Inference just means using the model, rather than training it.

As far as I know Nvidia still has a monopoly on the training part.


Demo, API?



That's odd, attempting a prompt fails because auth isn't working.


I filled out a lengthy prompt in the demo. submitted it. an auth window pops up. I don't want to login. I want the demo. such a repulsive approach.


chill with the emotionally charged words. their hardware, their rules. if this upsets you you will not have a good time on the modern internet.


You're not wrong, but how it is currently implemented is pretty deceptive. I would have appreciated knowing the login prompt before interacting with the page. I am curious how many bounces they have because of this one dark pattern.

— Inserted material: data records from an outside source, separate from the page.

-- ==== Sys2Proof/Tests/Slice0.lean ====
section
/-!
SUPPORT. Sys2Proof/Tests/Slice0.lean: this model's own tests: ill-formed commands are refused, every statement's hypotheses are
met somewhere, and a few single steps.
-/
namespace Sys2Proof.Tests
open Sys2Proof Sys2Proof.Machine

set_option maxRecDepth 20000
set_option Elab.async false

/-! ## Small states -/

/-- Fields set one after another. -/
def put (s : State) (l : List (Fld × Nat)) : State := l.foldl (fun t e => t.setF e.1 e.2) s

/-- A part that runs: every rail and clock good, every gate open, the stack started, an epoch released, nothing configured. -/
def up : State :=
  put { State.reset with
    tl := { Timeline.reset with fc := 10000000, running := true, released := true, relFc := 1000, at34 := 8192, hfn := 3, epochs := 1 },
    fab := { Fabric.reset with gsr := false, torn := false },
    pwr := { Power.reset with fosc := true, foscGood := true, booted := true, stable := true, started := true, phyGood := true, perst := true,
                              held := 0, dark := 0, bootWait := false },
    pcieUp := true }
    ([(F.PWR_STAT_RAILOK, 0x7FF), (F.CLK_GATESTAT_OPEN 0, 0xFFFFFFFF), (F.CLK_GATESTAT_OPEN 1, 0x1FFFFF)]
      ++ (List.range 25).map (fun d => (F.CLK_DOM_SRC (d + 1), srcPrimary)))

/-- A running part whose sequencer `k` issues in the present fc, its state changed by `f`. -/
def seqUp (k : Fin 4) (f : Seq → Seq) : State :=
  up.modSeq k (fun q => f { q with mode := .running, next := 5, due := 10000000, sp := 8000 })

/-- A sequencer-0 program whose fault, ALT and first start entries exist (R153). -/
def withPgm (s : State) : State :=
  { s with fab := { s.fab with pgm := [(0, 0x8000000000000040), (1, 0x8000000000000080), (2, 0x8000000000000100)] } }

/-- An instruction word of Table 7-1. -/
def ins (op d a b imm : Nat) : Nat := op * 2 ^ 56 + d * 2 ^ 51 + a * 2 ^ 46 + b * 2 ^ 41 + imm

/-- A state with its fabric changed. -/
def fabIn (s : State) (f : Fabric → Fabric) : State := { s with fab := f s.fab }

/-- Sequencer `k` has `w` as its next word; its fault, ALT and first start entries exist (R153). -/
def withWord (s : State) (k : Fin 4) (w : Nat) : State :=
  fabIn s (fun x => { x with pgm := [(0, 0x8000000000000040), (1, 0x8000000000000080), (2, 0x8000000000000100),
    (5, BitVec.ofNat 64 w)].map (fun e => (65536 * k.val + e.1, e.2)) })

/-- Sequencer 0 is about to issue word `w`, its state changed by `f`. -/
def seqAt (w : Nat) (f : Seq → Seq) : State := withWord (seqUp 0 f) 0 w

/-- A state with its memory layer changed. -/
def memIn (s : State) (f : Memory → Memory) : State := { s with mem := f s.mem }

/-- A state with its power state changed. -/
def pwrIn (s : State) (f : Power → Power) : State := { s with pwr := f s.pwr }

/-- A state with its timeline changed. -/
def tlIn (s : State) (f : Timeline → Timeline) : State := { s with tl := f s.tl }

/-- An allocated queue of 16 entries of 64 bytes, its producer and consumer, and entries in it. -/
def mkQ (prod cons count : Nat) : Queue :=
  { queue0 with en := true, cfg := 2 * 2 ^ 29 + prod * 2 ^ 10 + cons, rbase := 0x100, mbase := 0x4000, count := count, push := count }

/-- The plane of a region of layer 0 replaced. -/
def planeIn (s : State) (p : Fin 4) (x : Plane) : State := s.setPlane 0 0 p x

/-- A one-beat request for the second beat of bank 1, or for the first of DRAM space. -/
def mkReq (write dram : Bool) : Req :=
  { write := write, addr := if dram then 0x8000000040 else 0x800040, beats := 1, data := if write then [1, 2, 3, 4, 5, 6, 7, 8] else [],
    be := 2 ^ 64 - 1, acc := 9999990, timer := 0, base := 49999970, done := 0, bad := 0, err := false, late := 0, held := none, fill := dram,
    filled := false, own := false, due := none, status := .ok, q := none, qres := 0, qmeta := 0 }

/-- Port 0 of layer 0 attached, bank 1 its layer's, with requests at it. -/
def portUp (rs : List Req) : State :=
  memIn (put (fabIn up (fun f => { f with io := [(0, 1)] })) [(F.MEM_BANK_STAT_CUROWNER 1, 0)])
    (fun m => { m with ports := if rs = [] then [] else [(0, { port0 with reqs := rs })] })

/-- Ethernet port 0 enabled at 10 Gb/s, its link up. -/
def fhUp : State :=
  put up [(F.FH_PORT_CFG_EN 0, 1), (F.FH_PORT_CFG_MODE 0, 1), (F.FH_PORT_CFG_MAXLEN 0, 1522), (F.FH_PORT_STAT_UP 0, 1)]

/-- A frame of an EtherType, its bytes after it padded to 46. -/
def frm (etype : Nat) (rest : List Byte) (fcsOk : Bool) : RxFrame :=
  { bytes := List.replicate 12 0 ++ beBytes 2 etype ++ rest ++ List.replicate (46 - rest.length) 0, fcsOk := fcsOk, other := false,
    age := 0, hdrAge := 0, frac := 0 }

/-- An eCPRI frame of revision 1, message type 0, PC_ID 3. -/
def ecpriFrame : RxFrame := frm 0xAEFE [0x10, 0, 0, 4, 0, 3, 0, 0] true

/-- Queue 5 of the layer's controller feeds `port`: one record of 40 bytes in one entry, with its departure time. -/
def recIn (s : State) (port time : Nat) : State :=
  memIn (s.setQueue 5 { mkQ 0x180 (0x280 + port) 1 with headAt := 5, push := 1 })
    (fun m => { m with words := [(0x20, BitVec.ofNat 64 (time % 2 ^ 32 + (40 * 2 ^ 16 + time / 2 ^ 32) * 2 ^ 32)), (0x22, 7), (0x800, 0x20000)] })

/-- Departures enabled at port 0, and a record for it. -/
def depUp (time : Nat) : State := recIn (put fhUp [(F.TL_DEPCFG_EN, 1), (F.TL_DEPCFG_LATETOL, 4)]) 0 time

/-- A JESD204C link 0 of one lane enabled and up, its generator's last pulse behind. -/
def linkUp (tx : Nat) : State :=
  tlIn (put up [(F.JESD_LINK_CFG_EN 0, 1), (F.JESD_LINK_CFG_RATE 0, 16), (F.JESD_LINK_CFG_TX 0, tx), (F.JESD_LINK_CFG_QUEUE 0, 5),
      (F.JESD_LINK_STAT_UP 0, 1)])
    (fun t => { t with sysref := t.sysref.set 0 { Sysref.reset with pulseAt := 1 } })

/-- A load from host memory at a stage, under its own settings. -/
def ldUp (stage : Nat) (f : Load → Load) : State :=
  { put up [(F.CFG_STATUS_STAGE, stage), (F.CFG_BOOT_FALLBACK, 0)] with ld := some (f (Load.fresh false false 0 1000 [])) }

Could someone please bring Microsoft's Bitnet into the discussion and explain how its performance relates to this announcement, if at all?

https://github.com/microsoft/BitNet

"bitnet.cpp achieves speedups of 1.37x to 5.07x on ARM CPUs, with larger models experiencing greater performance gains. Additionally, it reduces energy consumption by 55.4% to 70.0%, further boosting overall efficiency. On x86 CPUs, speedups range from 2.37x to 6.17x with energy reductions between 71.9% to 82.2%. Furthermore, bitnet.cpp can run a 100B BitNet b1.58 model on a single CPU, achieving speeds comparable to human reading (5-7 tokens per second), significantly enhancing the potential for running LLMs on local devices. "


It is an inference engine for 1bit LLMs, not really comparable.


The novelty of the inexplicable bitnet obsession has worn off I think.


IDK, they remind me of Sigma-Delta ADCs [0], which are single bit ADCs but used in high resolution scenarios.

I believe we'll get to hear more interesting things about Bitnet in the future.

[0] https://en.wikipedia.org/wiki/Delta-sigma_modulation


We have yet to see a large model trained using it, haven't we?


Bitnet models are just another piece in the ocean of techniques where there may possibly be alpha at large parameter counts... but no one will know until a massive investment is made, and that investment hasn't happened because the people with resources have much surer things to invest in.

There's this insufferable crowd of people who just keep going on and on about it like it's some magic bullet that will let them run 405B on their home PC but if it was so simple it's not like the 5 or so companies in the world putting out frontier models need little Timmy 3090 to tell them about the technique: we don't need it shoehorned into every single release.